PROBLEM TO WORK ON: Retyping all the entries exactly is the whole task.

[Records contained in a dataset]
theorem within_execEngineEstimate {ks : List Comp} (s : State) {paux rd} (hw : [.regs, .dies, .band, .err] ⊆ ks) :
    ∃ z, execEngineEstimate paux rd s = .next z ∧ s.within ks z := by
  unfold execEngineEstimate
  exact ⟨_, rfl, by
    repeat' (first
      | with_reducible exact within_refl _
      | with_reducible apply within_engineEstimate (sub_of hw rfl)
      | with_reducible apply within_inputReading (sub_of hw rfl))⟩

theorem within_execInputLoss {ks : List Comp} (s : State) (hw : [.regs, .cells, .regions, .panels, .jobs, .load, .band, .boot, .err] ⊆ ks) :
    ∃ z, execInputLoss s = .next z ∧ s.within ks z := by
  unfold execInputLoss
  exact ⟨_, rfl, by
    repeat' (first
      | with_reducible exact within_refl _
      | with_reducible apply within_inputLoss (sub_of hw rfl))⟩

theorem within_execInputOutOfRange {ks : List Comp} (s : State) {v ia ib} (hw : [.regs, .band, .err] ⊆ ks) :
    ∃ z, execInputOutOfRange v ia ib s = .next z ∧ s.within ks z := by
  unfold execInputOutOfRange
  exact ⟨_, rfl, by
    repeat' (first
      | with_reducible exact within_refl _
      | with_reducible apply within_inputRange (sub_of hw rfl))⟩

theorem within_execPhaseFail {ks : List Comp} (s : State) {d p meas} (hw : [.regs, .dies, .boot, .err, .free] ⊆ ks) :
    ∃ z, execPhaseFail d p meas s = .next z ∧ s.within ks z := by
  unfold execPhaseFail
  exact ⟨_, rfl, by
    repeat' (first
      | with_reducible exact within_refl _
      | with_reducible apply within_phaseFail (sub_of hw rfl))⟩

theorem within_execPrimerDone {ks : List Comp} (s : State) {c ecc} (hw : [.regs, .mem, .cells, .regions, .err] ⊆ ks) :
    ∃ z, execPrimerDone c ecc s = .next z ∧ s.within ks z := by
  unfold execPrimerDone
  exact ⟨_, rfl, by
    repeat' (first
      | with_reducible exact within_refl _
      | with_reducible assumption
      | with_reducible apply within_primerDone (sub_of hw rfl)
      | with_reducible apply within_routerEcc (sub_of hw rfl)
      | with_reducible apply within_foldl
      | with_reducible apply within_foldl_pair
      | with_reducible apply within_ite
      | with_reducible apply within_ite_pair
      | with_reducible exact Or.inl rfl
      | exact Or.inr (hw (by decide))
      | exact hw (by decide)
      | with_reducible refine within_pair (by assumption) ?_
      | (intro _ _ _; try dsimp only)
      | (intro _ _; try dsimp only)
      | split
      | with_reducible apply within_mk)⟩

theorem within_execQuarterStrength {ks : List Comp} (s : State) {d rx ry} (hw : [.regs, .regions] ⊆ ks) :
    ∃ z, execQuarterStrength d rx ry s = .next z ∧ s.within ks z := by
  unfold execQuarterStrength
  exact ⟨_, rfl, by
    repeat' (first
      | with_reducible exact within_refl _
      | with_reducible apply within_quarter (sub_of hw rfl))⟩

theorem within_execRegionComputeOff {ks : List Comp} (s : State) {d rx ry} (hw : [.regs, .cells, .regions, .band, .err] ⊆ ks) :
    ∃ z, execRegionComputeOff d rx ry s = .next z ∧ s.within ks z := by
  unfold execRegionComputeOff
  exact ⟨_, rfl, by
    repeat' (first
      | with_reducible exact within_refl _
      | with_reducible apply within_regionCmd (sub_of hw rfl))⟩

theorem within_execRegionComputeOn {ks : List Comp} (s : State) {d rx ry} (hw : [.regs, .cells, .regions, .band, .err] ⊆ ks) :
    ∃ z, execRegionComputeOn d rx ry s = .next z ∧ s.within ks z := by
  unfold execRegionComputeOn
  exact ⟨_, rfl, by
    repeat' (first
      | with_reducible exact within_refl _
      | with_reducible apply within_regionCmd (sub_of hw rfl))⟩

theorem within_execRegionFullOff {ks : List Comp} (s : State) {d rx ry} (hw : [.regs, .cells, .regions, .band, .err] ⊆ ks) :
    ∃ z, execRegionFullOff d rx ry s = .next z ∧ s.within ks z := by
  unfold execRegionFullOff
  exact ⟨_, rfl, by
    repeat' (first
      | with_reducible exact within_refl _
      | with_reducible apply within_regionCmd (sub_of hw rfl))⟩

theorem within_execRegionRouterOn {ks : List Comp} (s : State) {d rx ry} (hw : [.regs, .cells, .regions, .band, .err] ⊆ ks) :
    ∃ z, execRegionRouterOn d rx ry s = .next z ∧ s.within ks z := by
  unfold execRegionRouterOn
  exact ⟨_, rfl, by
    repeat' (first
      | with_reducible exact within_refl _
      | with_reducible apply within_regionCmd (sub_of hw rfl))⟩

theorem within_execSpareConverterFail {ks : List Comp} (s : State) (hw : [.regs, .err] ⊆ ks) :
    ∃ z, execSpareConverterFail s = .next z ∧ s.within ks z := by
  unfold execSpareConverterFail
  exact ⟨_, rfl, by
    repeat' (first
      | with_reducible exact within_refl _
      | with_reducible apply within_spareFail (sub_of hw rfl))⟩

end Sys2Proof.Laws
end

RESPONSE BOX:
theorem within_execEngineEstimate {ks : List Comp} (s : State) {paux rd} (hw : [.regs, .dies, .band, .err] ⊆ ks) :
    ∃ z, execEngineEstimate paux rd s = .next z ∧ s.within ks z := by
  unfold execEngineEstimate
  exact ⟨_, rfl, by
    repeat' (first
      | with_reducible exact within_refl _
      | with_reducible apply within_engineEstimate (sub_of hw rfl)
      | with_reducible apply within_inputReading (sub_of hw rfl))⟩

theorem within_execInputLoss {ks : List Comp} (s : State) (hw : [.regs, .cells, .regions, .panels, .jobs, .load, .band, .boot, .err] ⊆ ks) :
    ∃ z, execInputLoss s = .next z ∧ s.within ks z := by
  unfold execInputLoss
  exact ⟨_, rfl, by
    repeat' (first
      | with_reducible exact within_refl _
      | with_reducible apply within_inputLoss (sub_of hw rfl))⟩

theorem within_execInputOutOfRange {ks : List Comp} (s : State) {v ia ib} (hw : [.regs, .band, .err] ⊆ ks) :
    ∃ z, execInputOutOfRange v ia ib s = .next z ∧ s.within ks z := by
  unfold execInputOutOfRange
  exact ⟨_, rfl, by
    repeat' (first
      | with_reducible exact within_refl _
      | with_reducible apply within_inputRange (sub_of hw rfl))⟩

theorem within_execPhaseFail {ks : List Comp} (s : State) {d p meas} (hw : [.regs, .dies, .boot, .err, .free] ⊆ ks) :
    ∃ z, execPhaseFail d p meas s = .next z ∧ s.within ks z := by
  unfold execPhaseFail
  exact ⟨_, rfl, by
    repeat' (first
      | with_reducible exact within_refl _
      | with_reducible apply within_phaseFail (sub_of hw rfl))⟩

theorem within_execPrimerDone {ks : List Comp} (s : State) {c ecc} (hw : [.regs, .mem, .cells, .regions, .err] ⊆ ks) :
    ∃ z, execPrimerDone c ecc s = .next z ∧ s.within ks z := by
  unfold execPrimerDone
  exact ⟨_, rfl, by
    repeat' (first
      | with_reducible exact within_refl _
      | with_reducible assumption
      | with_reducible apply within_primerDone (sub_of hw rfl)
      | with_reducible apply within_routerEcc (sub_of hw rfl)
      | with_reducible apply within_foldl
      | with_reducible apply within_foldl_pair
      | with_reducible apply within_ite
      | with_reducible apply within_ite_pair
      | with_reducible exact Or.inl rfl
      | exact Or.inr (hw (by decide))
      | exact hw (by decide)
      | with_reducible refine within_pair (by assumption) ?_
      | (intro _ _ _; try dsimp only)
      | (intro _ _; try dsimp only)
      | split
      | with_reducible apply within_mk)⟩

theorem within_execQuarterStrength {ks : List Comp} (s : State) {d rx ry} (hw : [.regs, .regions] ⊆ ks) :
    ∃ z, execQuarterStrength d rx ry s = .next z ∧ s.within ks z := by
  unfold execQuarterStrength
  exact ⟨_, rfl, by
    repeat' (first
      | with_reducible exact within_refl _
      | with_reducible apply within_quarter (sub_of hw rfl))⟩

theorem within_execRegionComputeOff {ks : List Comp} (s : State) {d rx ry} (hw : [.regs, .cells, .regions, .band, .err] ⊆ ks) :
    ∃ z, execRegionComputeOff d rx ry s = .next z ∧ s.within ks z := by
  unfold execRegionComputeOff
  exact ⟨_, rfl, by
    repeat' (first
      | with_reducible exact within_refl _
      | with_reducible apply within_regionCmd (sub_of hw rfl))⟩

theorem within_execRegionComputeOn {ks : List Comp} (s : State) {d rx ry} (hw : [.regs, .cells, .regions, .band, .err] ⊆ ks) :
    ∃ z, execRegionComputeOn d rx ry s = .next z ∧ s.within ks z := by
  unfold execRegionComputeOn
  exact ⟨_, rfl, by
    repeat' (first
      | with_reducible exact within_refl _
      | with_reducible apply within_regionCmd (sub_of hw rfl))⟩

theorem within_execRegionFullOff {ks : List Comp} (s : State) {d rx ry} (hw : [.regs, .cells, .regions, .band, .err] ⊆ ks) :
    ∃ z, execRegionFullOff d rx ry s = .next z ∧ s.within ks z := by
  unfold execRegionFullOff
  exact ⟨_, rfl, by
    repeat' (first
      | with_reducible exact within_refl _
      | with_reducible apply within_regionCmd (sub_of hw rfl))⟩

theorem within_execRegionRouterOn {ks : List Comp} (s : State) {d rx ry} (hw : [.regs, .cells, .regions, .band, .err] ⊆ ks) :
    ∃ z, execRegionRouterOn d rx ry s = .next z ∧ s.within ks z := by
  unfold execRegionRouterOn
  exact ⟨_, rfl, by
    repeat' (first
      | with_reducible exact within_refl _
      | with_reducible apply within_regionCmd (sub_of hw rfl))⟩

theorem within_execSpareConverterFail {ks : List Comp} (s : State) (hw : [.regs, .err] ⊆ ks) :
    ∃ z, execSpareConverterFail s = .next z ∧ s.within ks z := by
  unfold execSpareConverterFail
  exact ⟨_, rfl, by
    repeat' (first
      | with_reducible exact within_refl _
      | with_reducible apply within_spareFail (sub_of hw rfl))⟩

end Sys2Proof.Laws
end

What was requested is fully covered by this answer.